Good to hear, on your end of things. :up:

Sorry for snapping at you. I was just suffering a burst of HDMI sync losses, and was wishing I could at least try component to see what would happen. But, I can't... I need OTA capability, should I have to move, or save money, which is why I went with the base models.

I participated in the thread the OP of this thread used for their drive upgrade, and recall it being a base model, as well, IIRC.

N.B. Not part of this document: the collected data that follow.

-- ==== Sys2Proof/Laws/KeepsD.lean ====
section
/-! SUPPORT. The invariant of Laws/Kept.lean is kept by: building an image, time, the switch and the start. -/

set_option Elab.async false

set_option linter.all false

namespace Sys2Proof.Machine

theorem keeps_rejectImage {k : Fixed} (a0) (a1) (s : State) (h : Inv k s) : Inv k (rejectImage a0 a1 s) := by
  unfold rejectImage
  repeat' first
    | with_reducible assumption | with_reducible apply keeps_raiseLane
    | (simp only [↓Inv_mk]; refine Holds_of ?_ ?_ ?_ ?_ ?_ ?_; rfl; rfl; rfl; rfl; exact ⟨rfl, rfl, rfl, rfl, rfl, id⟩)

theorem keeps_restoreRetained {k : Fixed} (a0) (s : State) (h : Inv k s) : Inv k (restoreRetained a0 s) := by
  unfold restoreRetained
  split
  · exact Inv_ite (fun _ => keeps_raise _ _ _ (⟨h.1, wf_putRetained h.mem, h.3, h.4, h.5, h.6, h.7, h.8⟩)) (fun _ => keeps_raise _ _ _ h)
  · exact keeps_raise _ _ _ h

theorem keeps_setStagger {k : Fixed} (a0) (s : State) (h : Inv k s) : Inv k (setStagger a0 s) := by
  unfold setStagger
  repeat' first
    | with_reducible assumption | with_reducible apply keeps_raiseIf
    | (simp only [↓Inv_mk]; refine Holds_of ?_ ?_ ?_ ?_ ?_ ?_; rfl; rfl; rfl; rfl; exact ⟨rfl, rfl, rfl, rfl, rfl, id⟩)

theorem keeps_forceGone {k : Fixed} (a0) (a1) (s : State) (h : Inv k s) : Inv k (forceGone a0 a1 s) := by
  unfold forceGone
  repeat' first | with_reducible assumption | with_reducible apply keeps_raise

theorem keeps_dropForces {k : Fixed} (a0) (s : State) (h : Inv k s) : Inv k (dropForces a0 s) := by
  unfold dropForces
  repeat' first
    | with_reducible assumption | with_reducible apply keeps_forceGone | with_reducible apply keeps_foldl | intro _
    | (simp only [↓Inv_mk]; refine Holds_of ?_ ?_ ?_ ?_ ?_ ?_; rfl; rfl; rfl; rfl; exact ⟨rfl, rfl, rfl, rfl, rfl, id⟩)

theorem keeps_takeUnforced {k : Fixed} (a0) (s : State) (h : Inv k s) : Inv k (takeUnforced a0 s) := by
  unfold takeUnforced
  repeat' first
    | with_reducible assumption | (simp only [↓Inv_mk]; refine Holds_of ?_ ?_ ?_ ?_ ?_ ?_; rfl; rfl; rfl; rfl; exact ⟨rfl, rfl, rfl, rfl, rfl, id⟩)

theorem keeps_installImage {k : Fixed} (a0) (s : State) (h : Inv k s) : Inv k (installImage a0 s) := by
  unfold installImage
  repeat' first
    | with_reducible assumption | with_reducible apply keeps_State_modLanes | with_reducible apply keeps_State_modTask
    | with_reducible apply keeps_checkBindings | with_reducible apply keeps_takeUnforced
    | with_reducible apply keeps_setStagger | with_reducible apply keeps_dropForces
    | with_reducible refine Inv_ite ?_ ?_ | with_reducible apply keeps_foldl | intro _
    | (simp only [↓Inv_mk]
       refine Holds_put (s := s) rfl rfl rfl rfl ⟨List.length_replicate, h.8.2, h.8.3, h.8.4, h.8.5, h.8.6⟩ ?_)

theorem keeps_dissentOut {k : Fixed} (a0) (s : State) (a2) (h : Inv k s) : Inv k (dissentOut a0 s a2) := by
  unfold dissentOut
  repeat' first
    | with_reducible assumption | with_reducible apply keeps_laneToOut | with_reducible apply keeps_raiseLane
    | with_reducible refine Inv_ite ?_ ?_ | intro _

theorem keeps_voteBindings {k : Fixed} (a0) (s : State) (h : Inv k s) : Inv k (voteBindings a0 s) := by
  unfold voteBindings
  repeat' first
    | with_reducible assumption | with_reducible apply keeps_State_modLane | with_reducible apply keeps_dissentOut
    | with_reducible apply keeps_faultStop | with_reducible apply keeps_raise | with_reducible refine Inv_ite ?_ ?_
    | with_reducible apply keeps_foldl | intro _

theorem keeps_writeRetained {k : Fixed} (s : State) (h : Inv k s) : Inv k (writeRetained s) := by
  unfold writeRetained
  repeat' first
    | with_reducible assumption | with_reducible refine Inv_ite ?_ ?_ | intro _
    | (simp only [↓Inv_mk]; refine Holds_of ?_ ?_ ?_ ?_ ?_ ?_; rfl; rfl; rfl; rfl; exact ⟨rfl, rfl, rfl, rfl, rfl, id⟩)

theorem keeps_takeDigest {k : Fixed} (s : State) (h : Inv k s) : Inv k (takeDigest s) := by
  unfold takeDigest
  repeat' first
    | with_reducible assumption | (simp only [↓Inv_mk]; refine Holds_of ?_ ?_ ?_ ?_ ?_ ?_; rfl; rfl; rfl; rfl; exact ⟨rfl, rfl, rfl, rfl, rfl, id⟩) | split

theorem keeps_carryTo {k : Fixed} (a0) (s : State) (h : Inv k s) : Inv k (carryTo a0 s) := by
  unfold carryTo
  extract_lets
  refine keeps_takeDigest _ (keeps_applyBindings _ _ (keeps_installImage _ _ (keeps_State_modLanes _ _ ?_)))
  exact ⟨h.1, wf_carryStore _ _ _, h.3, h.4, h.5, h.6, h.7, ⟨h.8.1, h.8.2, h.8.3, h.8.4, h.8.5, h.8.6⟩⟩

theorem keeps_exchangeTo {k : Fixed} (a0) (s : State) (h : Inv k s) : Inv k (exchangeTo a0 s) := by
  unfold exchangeTo
  repeat' first
    | with_reducible assumption | with_reducible apply keeps_writeRetained | with_reducible apply keeps_State_modLanes
    | with_reducible apply keeps_carryTo

theorem settleStore_sessions (n : Nat) (o : Od) : (settleStore n o).sessions = o.sessions := by
  unfold settleStore
  simp only []
  try (split <;> rfl)

theorem keeps_State_odStore {k : Fixed} (s : State) (a1) (a2) (a3) (h : Inv k s) : Inv k (State.odStore s a1 a2 a3) := by
  unfold State.odStore
  have h1 := keeps_State_odSet s a1 a2 a3 h
  refine Inv_ite (fun _ => ?_) (fun _ => h1)
  exact Holds_of (s := s.odSet a1 a2 a3) rfl rfl rfl rfl
    ⟨rfl, rfl, rfl, rfl, congrArg List.length (settleStore_sessions _ _), id⟩ h1

theorem keeps_takeFunction {k : Fixed} (s : State) (a1) (h : Inv k s) : Inv k (takeFunction s a1) := by
  unfold takeFunction
  repeat' first
    | with_reducible assumption | with_reducible apply keeps_raise | with_reducible refine Inv_ite ?_ ?_ | intro _
    | (simp only [↓Inv_mk]; refine Holds_of ?_ ?_ ?_ ?_ ?_ ?_; rfl; rfl; rfl; rfl; exact ⟨rfl, rfl, rfl, rfl, rfl, id⟩)

theorem keeps_takeInForce {k : Fixed} (s : State) (h : Inv k s) : Inv k (takeInForce s) := by
  unfold takeInForce
  repeat' first
    | with_reducible assumption | with_reducible apply keeps_takeFunction | with_reducible apply keeps_foldl
    | (simp only [↓Inv_mk]; refine Holds_of ?_ ?_ ?_ ?_ ?_ ?_; rfl; rfl; rfl; rfl; exact ⟨rfl, rfl, rfl, rfl, rfl, id⟩)

theorem keeps_loadConfig {k : Fixed} (s : State) (h : Inv k s) : Inv k (loadConfig s) := by
  unfold loadConfig
  repeat' first
    | with_reducible assumption | with_reducible apply keeps_takeInForce
    | (simp only [↓Inv_mk]; refine Holds_of ?_ ?_ ?_ ?_ ?_ ?_; rfl; rfl; rfl; rfl; exact ⟨rfl, rfl, rfl, rfl, rfl, id⟩)

theorem keeps_beginTrial {k : Fixed} (a0) (s : State) (h : Inv k s) : Inv k (beginTrial a0 s) := by
  unfold beginTrial
  repeat' first
    | with_reducible assumption | with_reducible apply keeps_raise
    | (simp only [↓Inv_mk]; refine Holds_of ?_ ?_ ?_ ?_ ?_ ?_; rfl; rfl; rfl; rfl; exact ⟨rfl, rfl, rfl, rfl, rfl, id⟩)

theorem keeps_raiseRollback {k : Fixed} (a0) (a1) (s : State) (h : Inv k s) : Inv k (raiseRollback a0 a1 s) := by
  have hf : s.rollbackHalf false = s.fab.rollback.toNat / 65536 := rfl
  have ha : s.rollbackHalf true = s.fab.rollback.toNat % 65536 := rfl
  have hlt := s.fab.rollback.isLt
  have h3 := h.firmware
  have h4 := h.application
  refine ⟨h.1, h.2, ?_, ?_, h.5, h.6, h.7, ⟨h.8.1, h.8.2, h.8.3, h.8.4, h.8.5, h.8.6⟩⟩
  all_goals
    unfold raiseRollback
    simp only [hf, ha, BitVec.toNat_ofNat]
    split <;> omega

theorem keeps_passTrial {k : Fixed} (s : State) (h : Inv k s) : Inv k (passTrial s) := by
  unfold passTrial
  repeat' first
    | with_reducible assumption | with_reducible apply keeps_raiseRollback | with_reducible apply keeps_raise
    | intro _ | (simp only [↓Inv_mk]; refine Holds_of ?_ ?_ ?_ ?_ ?_ ?_; rfl; rfl; rfl; rfl; exact ⟨rfl, rfl, rfl, rfl, rfl, id⟩) | split

theorem keeps_selectImageSlot {k : Fixed} (a0) (a1) (s : State) (h : Inv k s) : Inv k (selectImageSlot a0 a1 s) := by
  unfold selectImageSlot
  repeat' first
    | with_reducible assumption | (simp only [↓Inv_mk]; refine Holds_of ?_ ?_ ?_ ?_ ?_ ?_; rfl; rfl; rfl; rfl; exact ⟨rfl, rfl, rfl, rfl, rfl, id⟩)

theorem keeps_stopNetwork {k : Fixed} (s : State) (h : Inv k s) : Inv k (stopNetwork s) := by
  unfold stopNetwork
  exact Holds_put (s := s) rfl rfl rfl rfl
    ⟨h.8.1, h.8.2, h.8.3, (List.length_map _).trans h.8.4, h.8.5, List.length_replicate⟩ h

theorem flushStore_sessions (o : Od) : (flushStore o).sessions = o.sessions := by
  unfold flushStore
  dsimp only
  split <;> rfl

theorem keeps_coldRestart {k : Fixed} (a0) (s : State) (h : Inv k s) : Inv k (coldRestart a0 s) := by
  unfold coldRestart
  extract_lets e0 s0 s1 b s2 c x3 x4 x5 x6 s3 tb y3 s4
  have h0 : Inv k s0 := keeps_evq ⟨Nat.zero_le _, trivial⟩ h
  have h1 : Inv k s1 := keeps_stopNetwork _ (keeps_dropAll _ (keeps_enterMode _ _ _ h0))
  have h2 : Inv k s2 := keeps_State_modLanes _ _ h1
  clear_value s2
  have h3 : Inv k s3 := ⟨h2.1, rfl, h2.3, h2.4, h2.5, h2.6, h2.7,
    ⟨List.length_replicate, h2.8.2, h2.8.3, h2.8.4, h2.8.5, (congrArg List.length (flushStore_sessions _)).trans h2.8.6⟩⟩
  clear_value s3
  have h4 : Inv k s4 := Holds_of (s := s3) rfl rfl rfl rfl ⟨rfl, rfl, rfl, rfl, rfl, id⟩ h3
  clear_value s4
  exact Inv_ite (fun _ => keeps_setDrive _ _ (Holds_of (s := s4) rfl rfl rfl rfl ⟨rfl, rfl, rfl, rfl, rfl, id⟩ h4)) (fun _ => h4)

theorem keeps_closeGuard {k : Fixed} (a0) (s : State) (h : Inv k s) : Inv k (closeGuard a0 s) := by
  unfold closeGuard
  repeat' first
    | with_reducible assumption | with_reducible apply keeps_raise | with_reducible refine Inv_ite ?_ ?_ | intro _
    | (simp only [↓Inv_mk]; refine Holds_of ?_ ?_ ?_ ?_ ?_ ?_; rfl; rfl; rfl; rfl; exact ⟨rfl, rfl, rfl, rfl, rfl, id⟩)

theorem keeps_clearGuard {k : Fixed} (a0) (s : State) (h : Inv k s) : Inv k (clearGuard a0 s) := by
  unfold clearGuard
  repeat' first
    | with_reducible assumption | with_reducible apply keeps_raiseIf | with_reducible refine Inv_ite ?_ ?_ | intro _
    | (simp only [↓Inv_mk]; refine Holds_of ?_ ?_ ?_ ?_ ?_ ?_; rfl; rfl; rfl; rfl; exact ⟨rfl, rfl, rfl, rfl, rfl, id⟩)

theorem keeps_State_modPtp {k : Fixed} (s : State) (a1) (a2) (h : Inv k s) : Inv k (State.modPtp s a1 a2) := by
  unfold State.modPtp
  repeat' first
    | with_reducible assumption | with_reducible refine Inv_ite ?_ ?_ | intro _
    | (simp only [↓Inv_mk]; refine Holds_of ?_ ?_ ?_ ?_ ?_ ?_; rfl; rfl; rfl; rfl; exact ⟨rfl, rfl, rfl, rfl, rfl, id⟩)

theorem keeps_timeGuard {k : Fixed} (s : State) (h : Inv k s) : Inv k (timeGuard s) := by
  unfold timeGuard
  repeat' first
    | with_reducible assumption | with_reducible apply keeps_closeGuard | with_reducible apply keeps_clearGuard
    | with_reducible refine Inv_ite ?_ ?_ | intro _
    | (simp only [↓Inv_mk]; refine Holds_of ?_ ?_ ?_ ?_ ?_ ?_; rfl; rfl; rfl; rfl; exact ⟨rfl, rfl, rfl, rfl, rfl, id⟩)

theorem keeps_setTime {k : Fixed} (a0) (s : State) (h : Inv k s) : Inv k (setTime a0 s) := by
  unfold setTime
  repeat' first
    | with_reducible assumption | with_reducible apply keeps_raise | with_reducible refine Inv_ite ?_ ?_ | intro _
    | (simp only [↓Inv_mk]; refine Holds_of ?_ ?_ ?_ ?_ ?_ ?_; rfl; rfl; rfl; rfl; exact ⟨rfl, rfl, rfl, rfl, rfl, id⟩)

theorem keeps_selectSlot {k : Fixed} (a0) (s : State) (h : Inv k s) : Inv k (selectSlot a0 s) := by
  unfold selectSlot
  repeat' first
    | with_reducible assumption | with_reducible apply keeps_raise | with_reducible refine Inv_ite ?_ ?_ | intro _
    | (simp only [↓Inv_mk]; refine Holds_of ?_ ?_ ?_ ?_ ?_ ?_; rfl; rfl; rfl; rfl; exact ⟨rfl, rfl, rfl, rfl, rfl, id⟩)

theorem keeps_loseReference {k : Fixed} (s : State) (h : Inv k s) : Inv k (loseReference s) := by
  unfold loseReference
  repeat' first
    | with_reducible assumption | with_reducible apply keeps_setTime | with_reducible refine Inv_ite ?_ ?_ | intro _

theorem keeps_followSlots {k : Fixed} (s : State) (h : Inv k s) : Inv k (followSlots s) := by
  unfold followSlots
  repeat' first
    | with_reducible assumption | with_reducible apply keeps_setTime | with_reducible refine Inv_ite ?_ ?_ | intro _
    | split

theorem keeps_refuseSample {k : Fixed} (a0) (a1) (s : State) (h : Inv k s) : Inv k (refuseSample a0 a1 s) := by
  unfold refuseSample
  repeat' first
    | with_reducible assumption | with_reducible apply keeps_State_modPtp | with_reducible apply keeps_raise
    | with_reducible apply keeps_loseReference | with_reducible refine Inv_ite ?_ ?_ | intro _

theorem keeps_servo {k : Fixed} (a0) (s : State) (h : Inv k s) : Inv k (servo a0 s) := by
  unfold servo
  repeat' first
    | with_reducible assumption | (simp only [↓Inv_mk]; refine Holds_of ?_ ?_ ?_ ?_ ?_ ?_; rfl; rfl; rfl; rfl; exact ⟨rfl, rfl, rfl, rfl, rfl, id⟩)

theorem keeps_noteOffset {k : Fixed} (a0) (a1) (s : State) (h : Inv k s) : Inv k (noteOffset a0 a1 s) := by
  unfold noteOffset
  repeat' first
    | with_reducible assumption | with_reducible refine Inv_ite ?_ ?_ | intro _
    | (simp only [↓Inv_mk]; refine Holds_of ?_ ?_ ?_ ?_ ?_ ?_; rfl; rfl; rfl; rfl; exact ⟨rfl, rfl, rfl, rfl, rfl, id⟩)

theorem keeps_acceptSample {k : Fixed} (a0) (a1) (s : State) (h : Inv k s) : Inv k (acceptSample a0 a1 s) := by
  unfold acceptSample
  repeat' first
    | with_reducible assumption | with_reducible apply keeps_State_modPtp | with_reducible apply keeps_selectSlot
    | with_reducible apply keeps_servo | with_reducible apply keeps_followSlots | with_reducible apply keeps_noteOffset
    | with_reducible refine Inv_ite ?_ ?_ | intro _

theorem keeps_servoSwitch {k : Fixed} (s : State) (h : Inv k s) : Inv k (servoSwitch s) := by
  unfold servoSwitch
  repeat' first
    | with_reducible assumption | with_reducible apply keeps_raise | intro _
    | (simp only [↓Inv_mk]; refine Holds_of ?_ ?_ ?_ ?_ ?_ ?_; rfl; rfl; rfl; rfl; exact ⟨rfl, rfl, rfl, rfl, rfl, id⟩) | split

theorem keeps_acquire {k : Fixed} (a0) (a1) (s : State) (h : Inv k s) : Inv k (acquire a0 a1 s) := by
  unfold acquire
  repeat' first
    | with_reducible assumption | with_reducible apply keeps_raise | with_reducible apply keeps_State_modPtp
    | (simp only [↓Inv_mk]; refine Holds_of ?_ ?_ ?_ ?_ ?_ ?_; rfl; rfl; rfl; rfl; exact ⟨rfl, rfl, rfl, rfl, rfl, id⟩)

theorem keeps_execPtpSync {k : Fixed} (a0) (a1) (a2) (s : State) (h : Inv k s) : OutInv k (execPtpSync a0 a1 a2 s) := by
  unfold execPtpSync
  repeat' first
    | with_reducible assumption | with_reducible apply keeps_State_atTime | with_reducible apply keeps_servoSwitch
    | with_reducible apply keeps_State_modPtp | with_reducible apply keeps_timeGuard
    | with_reducible apply keeps_acquire | with_reducible apply keeps_refuseSample
    | with_reducible apply keeps_acceptSample | with_reducible refine Inv_ite ?_ ?_
    | with_reducible refine OutInv_next.mpr ?_ | intro _
    | (simp only [↓Inv_mk]; refine Holds_of ?_ ?_ ?_ ?_ ?_ ?_; rfl; rfl; rfl; rfl; exact ⟨rfl, rfl, rfl, rfl, rfl, id⟩)
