theorem keeps_execReversion {k : Fixed} (a0) (s : State) (h : Inv k s) : OutInv k (execReversion a0 s) := by
  unfold execReversion
  repeat' first
    | with_reducible assumption | with_reducible apply keeps_State_atTime | with_reducible apply keeps_proposeHandover
    | with_reducible apply keeps_raise | with_reducible refine OutInv_next.mpr ?_ | intro _ | split

theorem keeps_exchangeFailed {k : Fixed} (a0) (s : State) (h : Inv k s) : Inv k (exchangeFailed a0 s) := by
  unfold exchangeFailed
  repeat' first
    | with_reducible assumption | with_reducible apply keeps_raise | with_reducible apply keeps_State_modLanes
    | with_reducible apply keeps_sendControl | with_reducible apply keeps_setResult
    | with_reducible refine Inv_ite ?_ ?_ | intro _
    | (simp only [↓Inv_mk]; refine Holds_of ?_ ?_ ?_ ?_ ?_ ?_; rfl; rfl; rfl; rfl; exact ⟨rfl, rfl, rfl, rfl, rfl, id⟩)

theorem keeps_exchangeDone {k : Fixed} (a0) (s : State) (h : Inv k s) : Inv k (exchangeDone a0 s) := by
  unfold exchangeDone
  repeat' first
    | with_reducible assumption | with_reducible apply keeps_selectImageSlot | with_reducible apply keeps_exchangeTo
    | with_reducible apply keeps_setResult | with_reducible apply keeps_beginTrial | with_reducible apply keeps_raise
    | (simp only [↓Inv_mk]; refine Holds_of ?_ ?_ ?_ ?_ ?_ ?_; rfl; rfl; rfl; rfl; exact ⟨rfl, rfl, rfl, rfl, rfl, id⟩)

theorem keeps_joinNew {k : Fixed} (a0) (s : State) (h : Inv k s) : Inv k (joinNew a0 s) := by
  unfold joinNew
  refine keeps_askResync _ (keeps_takeDigest _ (keeps_applyBindings _ _ (keeps_installImage _ _ ?_)))
  have h1 : Inv k (s.modLanes (fun l => { l with native := l.nativeNew, nativeNew := [], digest := none })) :=
    keeps_State_modLanes _ _ h
  exact ⟨h1.1, wf_initSignals (wf_initSegments _), h1.3, h1.4, h1.5, h1.6, h1.7,
      ⟨h1.8.1, h1.8.2, h1.8.3, h1.8.4, h1.8.5, h1.8.6⟩⟩

theorem keeps_exchangeVote {k : Fixed} (a0) (s : State) (h : Inv k s) : Inv k (exchangeVote a0 s) := by
  unfold exchangeVote
  repeat' first
    | with_reducible assumption | with_reducible apply keeps_dissentOut | with_reducible apply keeps_joinNew
    | with_reducible apply keeps_exchangeDone | with_reducible apply keeps_exchangeFailed
    | with_reducible apply keeps_raise | with_reducible refine Inv_ite ?_ ?_ | with_reducible apply keeps_foldl
    | intro _ | (simp only [↓Inv_mk]; refine Holds_of ?_ ?_ ?_ ?_ ?_ ?_; rfl; rfl; rfl; rfl; exact ⟨rfl, rfl, rfl, rfl, rfl, id⟩)

theorem keeps_exchangeTranslated {k : Fixed} (a0) (a1) (s : State) (h : Inv k s) : Inv k (exchangeTranslated a0 a1 s) := by
  unfold exchangeTranslated
  repeat' first
    | with_reducible assumption | with_reducible apply keeps_State_modLane | with_reducible apply keeps_exchangeVote
    | with_reducible apply keeps_exchangeFailed | with_reducible apply keeps_rejectImage | intro _
    | extract_lets +onlyGivenNames _ | split

theorem keeps_startTranslated {k : Fixed} (a0) (a1) (s : State) (h : Inv k s) : Inv k (startTranslated a0 a1 s) := by
  unfold startTranslated
  repeat' first
    | with_reducible assumption | with_reducible apply keeps_State_modLane | with_reducible apply keeps_rejectImage
    | intro _ | split

theorem keeps_reintTranslated {k : Fixed} (a0) (a1) (s : State) (h : Inv k s) : Inv k (reintTranslated a0 a1 s) := by
  unfold reintTranslated
  repeat' first
    | with_reducible assumption | with_reducible apply keeps_State_modLane | with_reducible apply keeps_reintFailed
    | with_reducible refine Inv_ite ?_ ?_ | intro _

theorem keeps_execTranslationComplete {k : Fixed} (a0) (a1) (a2) (s : State) (h : Inv k s) :
    OutInv k (execTranslationComplete a0 a1 a2 s) := by
  unfold execTranslationComplete
  repeat' first
    | with_reducible assumption | with_reducible apply keeps_State_atTime | with_reducible apply keeps_startTranslated
    | with_reducible apply keeps_warmMark | with_reducible apply keeps_State_modLane
    | with_reducible apply keeps_reintTranslated | with_reducible apply keeps_exchangeTranslated
    | with_reducible refine Inv_ite ?_ ?_ | with_reducible refine OutInv_next.mpr ?_ | intro _

theorem keeps_beginShadow {k : Fixed} (s : State) (h : Inv k s) : Inv k (beginShadow s) := by
  unfold beginShadow
  repeat' first
    | with_reducible assumption | with_reducible apply keeps_dropAll | with_reducible apply keeps_setPair
    | with_reducible apply keeps_sendControl | with_reducible refine Inv_ite ?_ ?_ | intro _
    | (simp only [↓Inv_mk]; refine Holds_of ?_ ?_ ?_ ?_ ?_ ?_; rfl; rfl; rfl; rfl; exact ⟨rfl, rfl, rfl, rfl, rfl, id⟩)

theorem keeps_shadowBoundary {k : Fixed} (a0) (s : State) (h : Inv k s) : Inv k (shadowBoundary a0 s) := by
  unfold shadowBoundary
  repeat' first
    | with_reducible assumption | with_reducible apply keeps_carryTo | with_reducible apply keeps_raise
    | with_reducible apply keeps_setPair | with_reducible apply keeps_exchangeFailed | intro _
    | (simp only [↓Inv_mk]; refine Holds_of ?_ ?_ ?_ ?_ ?_ ?_; rfl; rfl; rfl; rfl; exact ⟨rfl, rfl, rfl, rfl, rfl, id⟩) | split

If TiVo doesn't fix it by the summer update, I'll (possibly) be known as "tivousernomore". I've been tackling every possible scenario that I can, without buying more TVs, and am drawing a line. I was hoping the spring update might improve, or fix what they messed-up. It made it worse. I had been getting along with setting the output to 1080i, since the original update (can't recall the version) that made problems for me (with it set to 1080p).

I'm talking three Roamios and two Sony TVs, of different years and models. I can hook up any other HDMI device, at any resolution supported, and they'll work on both TVs, on any HDMI port, and all my other HDMI devices work through HDMI switches, as well. Only the TiVos are refusing to keep the HDMI up constantly/consistently. I could pull the cable feed, turn-off the video window, and still lose the HDMI sync just navigating, and even when sitting idle. Yet, my WD TV Live Hubs, with v1.4 HDMI-outs can be attached to the ends of the same cables going to the same TVs, and flawlessly send full 1080P/60 and 1080P/24 (and every other resolution down to 480i), and never once do what the Roamios do...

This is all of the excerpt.